5. Find the values of k for each of the following quadratic equations, so that they have two equal roots.
(i) 2x² + kx + 3 = 0
(ii) kx(x - 2) + 6 = 0
Solution:
(i) 2x² + kx + 3 = 0
Here a = 2, b = k and c = 3
Therefore, D = b² - 4ac
= k² - 4 × 2 × 3 = k² - 24
Two roots will be equal if D = 0
=> k² - 24 = 0
=> k = ±√24
=> k = ±2√6
(ii) kx(x - 2) + 6 = 0
or kx² - 2kx + 6 = 0
Here, a = k, b = -2k and c = 6
Therefore, D = b² - 4ac
= (-2k)² - 4(k)(6) = 4k² - 24k
Two roots will be equal if D = 0
=> 4k² - 24k = 0
=> 4k(k - 6) = 0
Either 4k = 0 or k - 6 = 0
k = 0 or k = 6
However, if k = 0, then the equation will not have the terms 'x²' and 'x'. Hence, k = 6.
7.0Key Benefits of Quadratic Equations
- Foundation for Advanced Math: Builds skills for higher algebra and calculus.
- Problem-Solving: Enhances critical thinking and analytical skills.
- Real-World Applications: Used in physics, economics, engineering, and finance.
- Understanding Relationships: Models non-linear relationships in various fields.
- Graphical Interpretation: Helps understand parabolic curves and optimization.
- Competitive Exams: Important for preparing for various entrance exams.
- Practical Problem Solving: Solves real-life problems involving areas, motion, and more.
- Improves Algebra: Strengthens skills like factoring and solving equations.
- Multiple Methods: Solving by different approaches deepens understanding.
- Boosts Confidence: Increases confidence in math and its practical uses.
8.0Applications of Quadratic Equations
Quadratic equations have many applications in real life, including:
- Projectile Motion: Finding the trajectory of moving objects, such as a ball or rocket, along with maximum height and range.

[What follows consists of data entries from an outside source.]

-- ==== Sys2Proof/Safety.lean ====
section
/-! DEFINITION. What claims about the machine are stated in terms of: its invariant, and the runs of an environment that
never errs. -/

namespace Sys2Proof.Safety

open Sys2Proof.Machine

/-- DONE, TERR and ILL (10_state R34): how many of them are 1. -/
def outcomeCount (s : State) : Nat := s.doneBit.toNat + s.terr.toNat + s.ill.toNat

/-- The invariant of the block, of every state a run from reset reaches. -/
structure Inv (s : State) : Prop where
  /-- `STATUS.BUSY == 1` exactly when `SEQ == EXEC` (R32). -/
  busy_iff_exec : s.busy = true ↔ s.seq = .exec
  /-- At most one of DONE, TERR and ILL is 1 (R34). -/
  one_outcome : outcomeCount s ≤ 1
  /-- While BUSY=1, all three are 0 (R34). -/
  no_outcome_while_busy : s.busy = true → outcomeCount s = 0
  /-- Bits 7:4, 15:14 and 31:18 read 0 (R31). -/
  reserved_zero : s.status &&& 0xFFFCC0F0#32 = 0#32
  /-- The header flags agree with each other (41_framer R114). -/
  hwf_eq : s.hwf = (s.hpcpl && s.hccpl)
  /-- HVALID is HSENT and HWF (R114). -/
  hvalid_eq : s.hvalid = (s.hsent && s.hwf)
  /-- While an operation runs, OP is one of the nine and N is its number of octets (R29). -/
  running_op : s.seq = .exec → ∃ i, decodeOp s.op = .ok i ∧ s.n.toNat = octets i
  /-- `0 <= K <= N <= 4` (R20, R45). -/
  k_le_n : s.k.toNat ≤ s.n.toNat
  /-- N is at most 4 (R45). -/
  n_le_four : s.n.toNat ≤ 4

/-- A state in which the host's next turn issues `line`: what a program that is about to run it looks like. -/
def AboutToIssue (line : HostLine) (rest : List HostLine) (s : State) : Prop :=
  s.program = line :: rest ∧ nextTurn s = some .host

/-- The state in which the host's turn is taken and its line is off the program. -/
def issued (rest : List HostLine) (s : State) : State :=
  { s with turn := .host, schedule := s.schedule.tail, program := rest }

/-- The turns in which a sink takes `n` octets one after another. -/
def readySink (n : Nat) : List Turn := List.replicate n (.txSink true false)

/-- The turns in which a source supplies these octets one after another. -/
def supplyingSource (bs : List Octet) : List Turn := bs.map fun b => .rxSource true false b

/-- `k` steps of the machine (Host/Core.lean). -/
def runs (k : Nat) (s : State) : Host.Outcome State Fault Refusal := Sys2Proof.core.run k s

/-- The turns of the streams and of the block itself: those whose step is a step of the running operation. -/
def IsBlockTurn : Turn → Prop
  | .txSink _ _ | .rxSource _ _ _ | .block => True
  | .host | .reset | .hostInReset | .secondHost => False

/-- A state in which the host's next turn issues RegWrite(off, v), as a plain line or as a write of the last value
read. -/
def AboutToWrite (off : Int) (v : Word) (rest : List HostLine) (s : State) : Prop :=
  AboutToIssue (.write off 32 v) rest s ∨
    (AboutToIssue (.writeLastRead off 32) rest s ∧ s.reads.getLast? = some v)

/-- The host's next line is RegWrite(off, v), in either form. -/
def HostWrites (off : Int) (v : Word) (s : State) : Prop :=
  nextTurn s = some .host ∧
    ∃ rest, s.program = .write off 32 v :: rest ∨
      (s.program = .writeLastRead off 32 :: rest ∧ s.reads.getLast? = some v)

/-- The next step is `complete()` of the running operation (10_state R30). -/
def Completes (s : State) : Prop := s.seq = .exec ∧ s.k = s.n ∧ nextTurn s = some .block

/-- The next step is a stream error on the stream the block waits on (10_state R43). -/
def Aborts (s : State) : Prop :=
  (txValid s = true ∧ ∃ ready, nextTurn s = some (.txSink ready true)) ∨
    (rxReady s = true ∧ ∃ valid data, nextTurn s = some (.rxSource valid true data))

/-- An operation has been started or has left an outcome: BUSY, or one of DONE, TERR and ILL (10_state R34). -/
def Started (s : State) : Prop := s.busy = true ∨ outcomeCount s = 1

/-- The assembler lines that send octets and do nothing else on the streams. -/
def isSending : AsmLine → Bool
  | .wrU8 _ | .wrU16 _ | .wrU32 _ | .hdrSend _ | .desc _ _ => true
  | .cmdStatus | .cmdGetVoltage | .cmdRtcGet | .cmdRtcSet | .cmdMemRead | .cmdMemWrite | .cmdExtStatus => true
  | .w _ _ | .r _ | .wait | .rdU8 | .rdU16 | .rdU32 | .hdrBuild _ | .hdrCheck _ | .hdrCheckResult | .status | .clear =>
    false

/-- The octets a sending line puts on the wire, in order (30_encoding R77, R82, R83). -/
def lineOctets : AsmLine → List Octet
  | .wrU8 imm => octetsOf 1 (BitVec.ofNat 32 imm)
  | .wrU16 imm => octetsOf 2 (BitVec.ofNat 32 imm)
  | .wrU32 imm => octetsOf 4 (BitVec.ofNat 32 imm)
  | .hdrSend op8 => octetsOf 4 (hdr (BitVec.ofNat 8 op8))
  | .desc addr32 len32 => octetsOf 4 (BitVec.ofNat 32 addr32) ++ octetsOf 4 (BitVec.ofNat 32 len32) ++ [0x00]
  | .cmdStatus => [0x2B, 0xD4, 0x10, 0xEF]
  | .cmdGetVoltage => [0x2B, 0xD4, 0x13, 0xEC]
  | .cmdRtcGet => [0x2B, 0xD4, 0x14, 0xEB]
  | .cmdRtcSet => [0x2B, 0xD4, 0x15, 0xEA]
  | .cmdMemRead => [0x2B, 0xD4, 0x19, 0xE6]
  | .cmdMemWrite => [0x2B, 0xD4, 0x1A, 0xE5]
  | .cmdExtStatus => [0x2B, 0xD4, 0x40, 0xBF]
  | .w _ _ | .r _ | .wait | .rdU8 | .rdU16 | .rdU32 | .hdrBuild _ | .hdrCheck _ | .hdrCheckResult | .status | .clear => []

/-- The turns of one sending operation of `n` octets with a sink that is always ready: the two host writes, the octets,
the completion, and one read of STATUS. -/
def operationTurns (n : Nat) : List Turn := .host :: .host :: (readySink n ++ [.block, .host])

/-- The turns of a sending line with a sink that is always ready. -/
def lineTurns : AsmLine → List Turn
  | .wrU8 _ => operationTurns 1
  | .wrU16 _ => operationTurns 2
  | .wrU32 _ | .hdrSend _ => operationTurns 4
  | .cmdStatus | .cmdGetVoltage | .cmdRtcGet | .cmdRtcSet | .cmdMemRead | .cmdMemWrite | .cmdExtStatus => operationTurns 4
  | .desc _ _ => operationTurns 4 ++ operationTurns 4 ++ operationTurns 1
  | .w _ _ | .r _ | .wait | .rdU8 | .rdU16 | .rdU32 | .hdrBuild _ | .hdrCheck _ | .hdrCheckResult | .status | .clear => []

/-- A transfer length the device takes; the block has no limit (42_wire_commands R144; log 18). -/
def withinDeviceLimit (length : Nat) : Prop := length ≤ Config.deviceMaxXfer

end Sys2Proof.Safety
end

- Business Profit and Loss: This tool helps find the optimum production levels which can maximize profit or minimize the cost.
- Area Calculations: In all such problems where the area is given, dimensions of geometric shapes such as rectangles and squares are found.
- Speed, Distance, and Time Problems: Solve for the meeting point or overtaking time of two objects in motion at different speeds.
- Optimization Problems: It optimizes maximization or minimization problems in some quantity such as crop yield or revenue in industrial applications.